Dreiser draws them with a surety of hand that seldom falters. He is at his best in just such character sketches, and he has a special skill at getting under the skins of women. In all of his books, indeed, the matter chiefly dealt with is female vagary, and to its elucidation he has brought an immense curiosity and no little shrewdness. As I have said, men are naturally more interesting, if only because they show a higher variability, but women remain more mysterious, and hence more romantic. Why should Regina C——throw herself away as she does? Why should Esther Norn waste her devotion upon men who have no need of her, and set no value upon her? Why, indeed, should old Bridget Mullanphy stagger through life in shackles to her loafer of a husband and her abominable daughter? The common answer is that there is something noble about that sort of immolation, but Dreiser is too wise to make it. He simply sets forth the facts as he has seen them, and leaves the philosophizing to less conscientious sages. He sees into all these women, but he would probably be the last to claim that he really sees through them. They remain figures in the eternal charade, touching always but inscrutable to the last.
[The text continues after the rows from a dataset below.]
-- ==== Sys2Proof/Machine/Touches.lean ====
section
/-! DEFINITION. The parts of the state, and which of them each command may change. -/

namespace Sys2Proof.Machine

/-- A part of the state: the register fields of a block, or one of the components of State. -/
inductive Part
  | regs (b : Block)
  | dram | fm | flt | upd | pwr | clk | stk | chs | gly | prf | pun | mtx | swg | tmp | imp | hth | gmp | ste | anv | vols | lost | outbox | fresh
deriving DecidableEq, Repr

/-- The block of a register field, by its Foreman-space address shifted right by 19 (Table 21.1); a key has six bits more than an address. -/
def Field.inBlock (f : Field) (b : Block) : Prop := f.key / 2 ^ 25 = b.source

/-- A part is in `t` as it was in `s`. -/
def Part.kept (p : Part) (s t : State) : Prop :=
  match p with
  | .regs b => ∀ f : Field, f.inBlock b → t.rd f = s.rd f
  | .dram => t.dram = s.dram
  | .fm => t.fm = s.fm
  | .flt => t.flt = s.flt
  | .upd => t.upd = s.upd
  | .pwr => t.pwr = s.pwr
  | .clk => t.clk = s.clk
  | .stk => t.stk = s.stk
  | .chs => t.chs = s.chs
  | .gly => t.gly = s.gly
  | .prf => t.prf = s.prf
  | .pun => t.pun = s.pun
  | .mtx => t.mtx = s.mtx
  | .swg => t.swg = s.swg
  | .tmp => t.tmp = s.tmp
  | .imp => t.imp = s.imp
  | .hth => t.hth = s.hth
  | .gmp => t.gmp = s.gmp
  | .ste => t.ste = s.ste
  | .anv => t.anv = s.anv
  | .vols => t.vols = s.vols
  | .lost => t.lost = s.lost
  | .outbox => t.outbox = s.outbox
  | .fresh => t.fresh = s.fresh

/-- Every part. -/
def everyPart : List Part :=
  [.regs .for_, .regs .stk, .regs .chs, .regs .gly, .regs .anv, .regs .pun, .regs .mtx, .regs .swg, .regs .tmp, .regs .prf, .regs .imp, .regs .hth, .regs .gmp, .regs .ste, .regs .hlm, .regs .pwr, .regs .tim, .regs .upd, .regs .dbg, .regs .prt,
   .dram, .fm, .flt, .upd, .pwr, .clk, .stk, .chs, .gly, .prf, .pun, .mtx, .swg, .tmp, .imp, .hth, .gmp, .ste, .anv, .vols, .lost, .outbox, .fresh]

/-- What a batch of journal records changes (R290). -/
def journalParts : List Part := [.regs .hth, .mtx, .tmp, .imp, .hth, .vols, .outbox]

/-- What an alarm changes (R385, R387): its counters and its interrupt bit, the event log, the confirmation period, and what it sends. -/
def alarmParts : List Part := [.regs .for_, .flt, .upd, .outbox]

/-- What the end of a command changes (R90, R109, R348): its slot and token, its locks, the pieces it leaves, and the RESULT of a forward. -/
def endParts : List Part := [.stk, .chs, .gly, .outbox]

/-- What a mode change changes (R439). -/
def modeParts : List Part := [.regs .for_, .fm, .upd]

/-- What a GMP command to a module changes (R307 to R309). -/
def moduleParts : List Part := [.gmp, .outbox]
Dreiser's writing continues to be painful to those who seek a voluptuous delight in words. It is not that he writes mere bald journalese, as certain professors have alleged, but that he wallows naïvely in a curiously banal kind of preciosity. He is, indeed, full of pretty phrases and arch turns of thought, but they seldom come off. The effect, at its worst, is that of a hangman's wink. He has been more or less impressed, apparently, by the familiar charge that his books are too long—that his chief sin is garrulousness. At all events, he shows a plain awareness of it: at one place he pauses in his narrative to say, "But hold! Do not despair. I am getting on." The point here, however, is not well taken. He is not actually garrulous; he always says something apposite, even though it may be obvious. What ails him is simply an incapacity to let anything go. Every detail of the human comedy interests him so immensely that he is bound to get it down. This makes, at times, for hard reading, but it has probably also made Dreiser. The thing that distinguishes him from other novelists is simply his astounding fidelity of observation. He sees every flicker of the eye, every tremor of the mouth, every change of color, every trivial gesture, every awkwardness, every wart. It is the warts, remember, that make the difference between a photograph and a human being.
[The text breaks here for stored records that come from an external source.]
/-- Chase's answer to a command that Stick hands over (R100, R101, R102, R109, R112, R113): a Local namespace stamps it, a Remote one forwards it, and the handover can be held. -/
def Obligations.ChaseHandover : Prop :=
  (∀ (s : State) (n : Nat) (x : Task), s.task? n = some x → x.state = .fetched → x.cmd.op.isStamped = true → x.cmd.op ≠ .fusedWrite → x.cmd.op ≠ .fusedCompare → x.cmd.unsupported = none →
      s.on F.CHS_CTRL_ENABLE = true → s.on F.CHS_CTRL_STAMP_HOLD = false → s.earlierWaits n x = false → x.cmd.nsid ≠ 0xFFFFFFFF → (s.ns x.cmd.nsid).state = .loc →
      s.resvExcludes x.cmd = false → s.pastEnd x = false → s.gly.supply = none → s.sourceWaits n x = false → s.locksFree (isInbound x.ctx) x.cmd.lockCount = true →
    ∃ t, exec (.chaseStamp n) s = .next t ∧ (t.task? n).map (·.stamp) = some (s.rd F.CHS_LAST_STAMP_STAMP + 1) ∧
      t.rd F.CHS_LAST_STAMP_STAMP = (s.rd F.CHS_LAST_STAMP_STAMP + 1) % F.CHS_LAST_STAMP_STAMP.span ∧
      (t.ns x.cmd.nsid).pending = (s.ns x.cmd.nsid).pending + 1)
  ∧ (∀ (s : State) (n : Nat) (x : Task), s.task? n = some x → x.state = .fetched → x.cmd.op.isStamped = true → x.cmd.op ≠ .fusedWrite → x.fusedWith = none → x.cmd.unsupported = none →
      isInbound x.ctx = false → s.on F.CHS_CTRL_ENABLE = true → s.on F.CHS_CTRL_STAMP_HOLD = false → s.earlierWaits n x = false → x.cmd.nsid ≠ 0xFFFFFFFF → (s.ns x.cmd.nsid).state = .remote →
      (s.ctx (s.chanNow (fwdChannel x.ctx))).credits ≠ 0 →
    ∃ t, exec (.chaseStamp n) s = .next t ∧ (t.task? n).map (·.state) = some (.forwarded (s.chanNow (fwdChannel x.ctx))) ∧
      (t.task? n).map (·.stamp) = some x.stamp ∧ t.rd F.CHS_LAST_STAMP_STAMP = s.rd F.CHS_LAST_STAMP_STAMP ∧
      t.rd F.CHS_FWD_CNT_COUNT = (s.rd F.CHS_FWD_CNT_COUNT + 1) % F.CHS_FWD_CNT_COUNT.span)
  ∧ (∀ (s : State) (n : Nat) (x : Task), s.task? n = some x → x.state = .fetched → x.cmd.op.isStamped = true → x.cmd.op ≠ .fusedWrite → x.cmd.unsupported = none →
      s.on F.CHS_CTRL_ENABLE = true → s.on F.CHS_CTRL_STAMP_HOLD = true → isInbound x.ctx = false →
    exec (.chaseStamp n) s = .next s)
  ∧ (∀ (s : State) (v : Bool), ∃ t, exec (.stampHoldWrite v) s = .next t ∧ t.rd F.CHS_CTRL_STAMP_HOLD = bit v ∧ OnlyFields s t [F.CHS_CTRL_STAMP_HOLD.key])
  ∧ (∀ (s : State) (n : Nat) (x : Task), s.task? n = some x → x.cmd.op = .flush → x.cmd.nsid = 0xFFFFFFFF → x.state = .fetched → isInbound x.ctx = false →
      x.cmd.unsupported = none → s.on F.CHS_CTRL_ENABLE = true → s.on F.CHS_CTRL_STAMP_HOLD = false → s.earlierWaits n x = false → s.sourceWaits n x = false → s.fm.mode = .solo →
    ∃ t, exec (.nvmeFlush n) s = .next t ∧ (t.task? n).map (·.state) = some .dispatched ∧ (t.task? n).map (·.stamp) = some (s.rd F.CHS_LAST_STAMP_STAMP + 1) ∧ t.rd F.CHS_FWD_CNT_COUNT = s.rd F.CHS_FWD_CNT_COUNT)
  ∧ (∀ (s : State) (n : Nat) (x : Task), RunsHere s n .flush x → x.cmd.nsid ≠ 0xFFFFFFFF → x.waitParts = 0 → s.flushReady x.cmd.nsid x.stamp = true →
    ∃ t, exec (.flushComplete n) s = .next t ∧ Ended t n .success)
  ∧ (∀ (s : State) (n : Nat) (x : Task), s.running n .flush = some x → x.cmd.nsid ≠ 0xFFFFFFFF → s.flushReady x.cmd.nsid x.stamp = false →
    exec (.flushComplete n) s = .next s)

/-- The I/O commands that read, check or compare (R70, R104, R106, R107, R112). -/
def Obligations.ReadsAndCompares : Prop :=
  (∀ (s s1 : State) (n : Nat) (st : Status) (copies : List (Nat × Bytes)) (src : List (Nat × Source)) (x : Task), RunsHere s n .read x → x.sources = [] →
      s.readBlocks copies x.cmd.nsid x.stamp x.cmd.lbaList = (src, s1) → firstFailure src = some st →
    ∃ t, exec (.nvmeRead n copies) s = .next t ∧ Ended t n (.internal st))
  ∧ (∀ (s s1 s2 : State) (n : Nat) (copies : List (Nat × Bytes)) (src : List (Nat × Source)) (bs : List (Bytes × Bytes)) (x : Task), RunsHere s n .read x → x.sources = [] →
      s.readBlocks copies x.cmd.nsid x.stamp x.cmd.lbaList = (src, s1) → firstFailure src = none → s1.mending src = [] → s1.portServes x.ctx false = true → s1.imp.waits = [] →
      s1.blocksBytes x.cmd.nsid x.stamp src = (some bs, s2) →
    ∃ t, exec (.nvmeRead n copies) s = .next t ∧
      match egressFail (s2.volOf x.cmd.nsid) x.cmd.pi 0 bs with
      | some w => Ended t n (.piFail 0x040B w)
      | none => (t.task? n).map (·.sources) = some src ∧ t.outbox = s2.outbox ++ [.readBlocks x.ctx x.cmd.cid 0 (hostBlocks (s2.volOf x.cmd.nsid) x.cmd.pi bs)])
  ∧ (∀ (s : State) (n : Nat) (x : Task), RunsHere s n .read x → x.sources ≠ [] →
    ∃ t, exec (.readDataSent n) s = .next t ∧ Ended t n .success)
  ∧ (∀ (s s1 : State) (n : Nat) (buf : Bytes) (copies : List (Nat × Bytes)) (src : List (Nat × Source)) (r : Result) (x : Task), RunsHere s n .compare x → x.complete = true →
      s.judge copies x (compareBlocks (s.volOf x.cmd.nsid) x) = (some (src, r), s1) →
    ∃ t, exec (.compare n buf copies) s = .next t ∧ Ended t n r)
  ∧ (∀ (s s1 : State) (n w : Nat) (bufC bufW : Bytes) (copies : List (Nat × Bytes)) (src : List (Nat × Source)) (r : Result) (x u : Task), RunsHere s n .fusedCompare x → x.complete = true →
      x.fusedWith = some w → w ≠ n → s.task? w = some u → u.complete = true → u.pieces = [] → isInbound u.ctx = false →
      s.judge copies x (compareBlocks (s.volOf x.cmd.nsid) x) = (some (src, r), s1) → r ≠ .success →
    ∃ t, exec (.compareAndWrite n bufC bufW copies) s = .next t ∧ Ended t w .fusedFailed ∧ Ended t n r)
  ∧ (∀ (s s1 : State) (n w d a k : Nat) (bufC bufW : Bytes) (copies : List (Nat × Bytes)) (src : List (Nat × Source)) (x u : Task), RunsHere s n .fusedCompare x → x.complete = true →
      x.fusedWith = some w → w ≠ n → s.task? w = some u → u.complete = true → u.pieces = [] → u.cmd.ranges = [(a, k)] →
      s.judge copies x (compareBlocks (s.volOf x.cmd.nsid) x) = (some (src, .success), s1) → s1.usedDescs.length < movedDesc → s1.freeDesc = some d →
    ∃ t p, exec (.compareAndWrite n bufC bufW copies) s = .next t ∧ Tab.find t.gly.own d = some p ∧ p.kind = .cawHalf ∧ p.stamp = x.stamp ∧ p.slba = a ∧ p.nlb = k ∧ p.commit = false ∧ p.task = some w)
  ∧ (∀ (s s1 : State) (n : Nat) (copies : List (Nat × Bytes)) (src : List (Nat × Source)) (st : Status) (x : Task), RunsHere s n .verify x →
      s.readBlocks copies x.cmd.nsid x.stamp x.cmd.lbaList = (src, s1) → firstFailure src = some st →
    ∃ t, exec (.verify n copies) s = .next t ∧ Ended t n (.internal st))
  ∧ (∀ (s s1 s2 : State) (n : Nat) (copies : List (Nat × Bytes)) (src : List (Nat × Source)) (bs : List (Bytes × Bytes)) (x : Task), RunsHere s n .verify x →
      s.readBlocks copies x.cmd.nsid x.stamp x.cmd.lbaList = (src, s1) → firstFailure src = none → s1.blocksBytes x.cmd.nsid x.stamp src = (some bs, s2) →
    ∃ t, exec (.verify n copies) s = .next t ∧
      Ended t n (match egressFail (s.volOf x.cmd.nsid) x.cmd.pi 0 bs with | some w => .piFail 0x040B w | none => .success))

/-- The I/O commands that change data, and what publishes them (R104, R105, R110, R113): a range inside one atomic unit becomes one unpublished piece of the command's stamp. -/
def Obligations.WritesBecomePieces : Prop :=
  (∀ (s : State) (n d a k : Nat) (x : Task), RunsHere s n .write x → x.pieces = [] → x.cmd.ranges = [(a, k)] → 0 < k → a % s.unitBlocks x.cmd.nsid + k ≤ s.unitBlocks x.cmd.nsid → s.usedDescs.length < movedDesc → s.freeDesc = some d →
    ∃ t p, exec (.nvmeWrite n) s = .next t ∧ Tab.find t.gly.own d = some p ∧ p.kind = .write ∧ p.stamp = x.stamp ∧ p.nsid = x.cmd.nsid ∧ p.slba = a ∧ p.nlb = k ∧ p.commit = false ∧ (t.task? n).map (·.pieces) = some [d])
  ∧ (∀ (s : State) (n d a k : Nat) (x : Task), RunsHere s n .writeZeroes x → x.pieces = [] → x.cmd.ranges = [(a, k)] → 0 < k → a % s.unitBlocks x.cmd.nsid + k ≤ s.unitBlocks x.cmd.nsid → s.usedDescs.length < movedDesc → s.freeDesc = some d →
    ∃ t p, exec (.writeZeroes n) s = .next t ∧ Tab.find t.gly.own d = some p ∧ p.kind = .zeroes ∧ p.slotCnt = 0 ∧ p.tag = x.cmd.pi.appTag ∧ p.stamp = x.stamp ∧ p.slba = a ∧ p.nlb = k ∧ p.commit = false)
  ∧ (∀ (s : State) (n d a k : Nat) (x : Task), RunsHere s n .deallocate x → x.pieces = [] → x.cmd.ranges = [(a, k)] → 0 < k → a % s.unitBlocks x.cmd.nsid + k ≤ s.unitBlocks x.cmd.nsid → s.usedDescs.length < movedDesc → s.freeDesc = some d →
    ∃ t p, exec (.deallocate n) s = .next t ∧ Tab.find t.gly.own d = some p ∧ p.kind = .deallocate ∧ p.slotCnt = 0 ∧ p.stamp = x.stamp ∧ p.slba = a ∧ p.nlb = k ∧ p.commit = false)
  ∧ (∀ (s : State) (n : Nat) (x : Task), s.task? n = some x → x.cmd.op = .deallocate → x.state = .fetched → isInbound x.ctx = false → 256 < x.cmd.ranges.length →
    ∃ t, exec (.deallocate n) s = .next t ∧ Ended t n .invalidField)
  ∧ (∀ (s : State) (d n : Nat) (p : Piece) (x : Task), s.pubHeld = false → Tab.find s.gly.own d = some p → p.repl = none → p.task = some n → s.task? n = some x → x.state = .dispatched → x.complete = true →
      x.pieces = [d] → s.mayPublish [d] = true → isInbound x.ctx = false → x.fusedWith = none → x.token = none → s.ste.sessions = [] →
    ∃ t, exec (.piecePublish d) s = .next t ∧ Ended t n .success ∧ Tab.find t.gly.own d = some { p with commit := true })
  ∧ (∀ (s : State) (d : Nat) (p : Piece), Tab.find s.gly.own d = some p → p.dataIn = true →
    exec (.localDramWriteComplete d) s = .next (s.setPiece d { p with localDone := true }))
  ∧ (∀ (s : State) (d : Nat) (p : Piece), Tab.find s.gly.own d = some p → p.applied = true → p.journalled = true → s.pieceOwed d = false → s.isRepeated p = false → s.mirrors = false →
    ∃ t, exec (.pieceRelease d) s = .next t ∧ Tab.find t.gly.own d = none ∧ t = { s with gly := { s.gly with own := t.gly.own, waiting := t.gly.waiting } })
  ∧ (∀ (s : State) (d : Nat) (p : Piece) (module2 : Bool), Tab.find s.gly.own d = some p → p.dataIn = true → s.ackWhere = .flash → p.inLog = true →
    exec (.galleyLogConfirm d module2) s = .next (s.setPiece d { p with logged := setBits p.logged (bit module2) (bit module2) 1 }))
  ∧ (∀ (s s1 : State) (d : Nat) (p : Piece) (module2 : Bool), Tab.find s.gly.own d = some p → p.dataIn = true → p.commit = false → s.ackWhere = .flash → p.inLog = false → s.logWrite (p.desc ++ p.data) = some s1 →
    exec (.galleyLogConfirm d module2) s = .next (s1.setPiece d { p with inLog := true }))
Most other American novelists of his generation have been going downhill of late, but Dreiser seems to be holding on pretty well. The youngsters coming up offer him nothing properly describable as serious competition. They all write better than he does, but they surely do not surpass him in the really essential business of their craft. As year chases year, such books as Jennie Gerhardt and The Titan take on the proportions of public monuments; they become parts of the permanent record of their time; there is a sombre dignity in them that will not down. The defects that are in them are defects that are common to all latter-day American fiction. They may be imperfect, but they remain the best we have.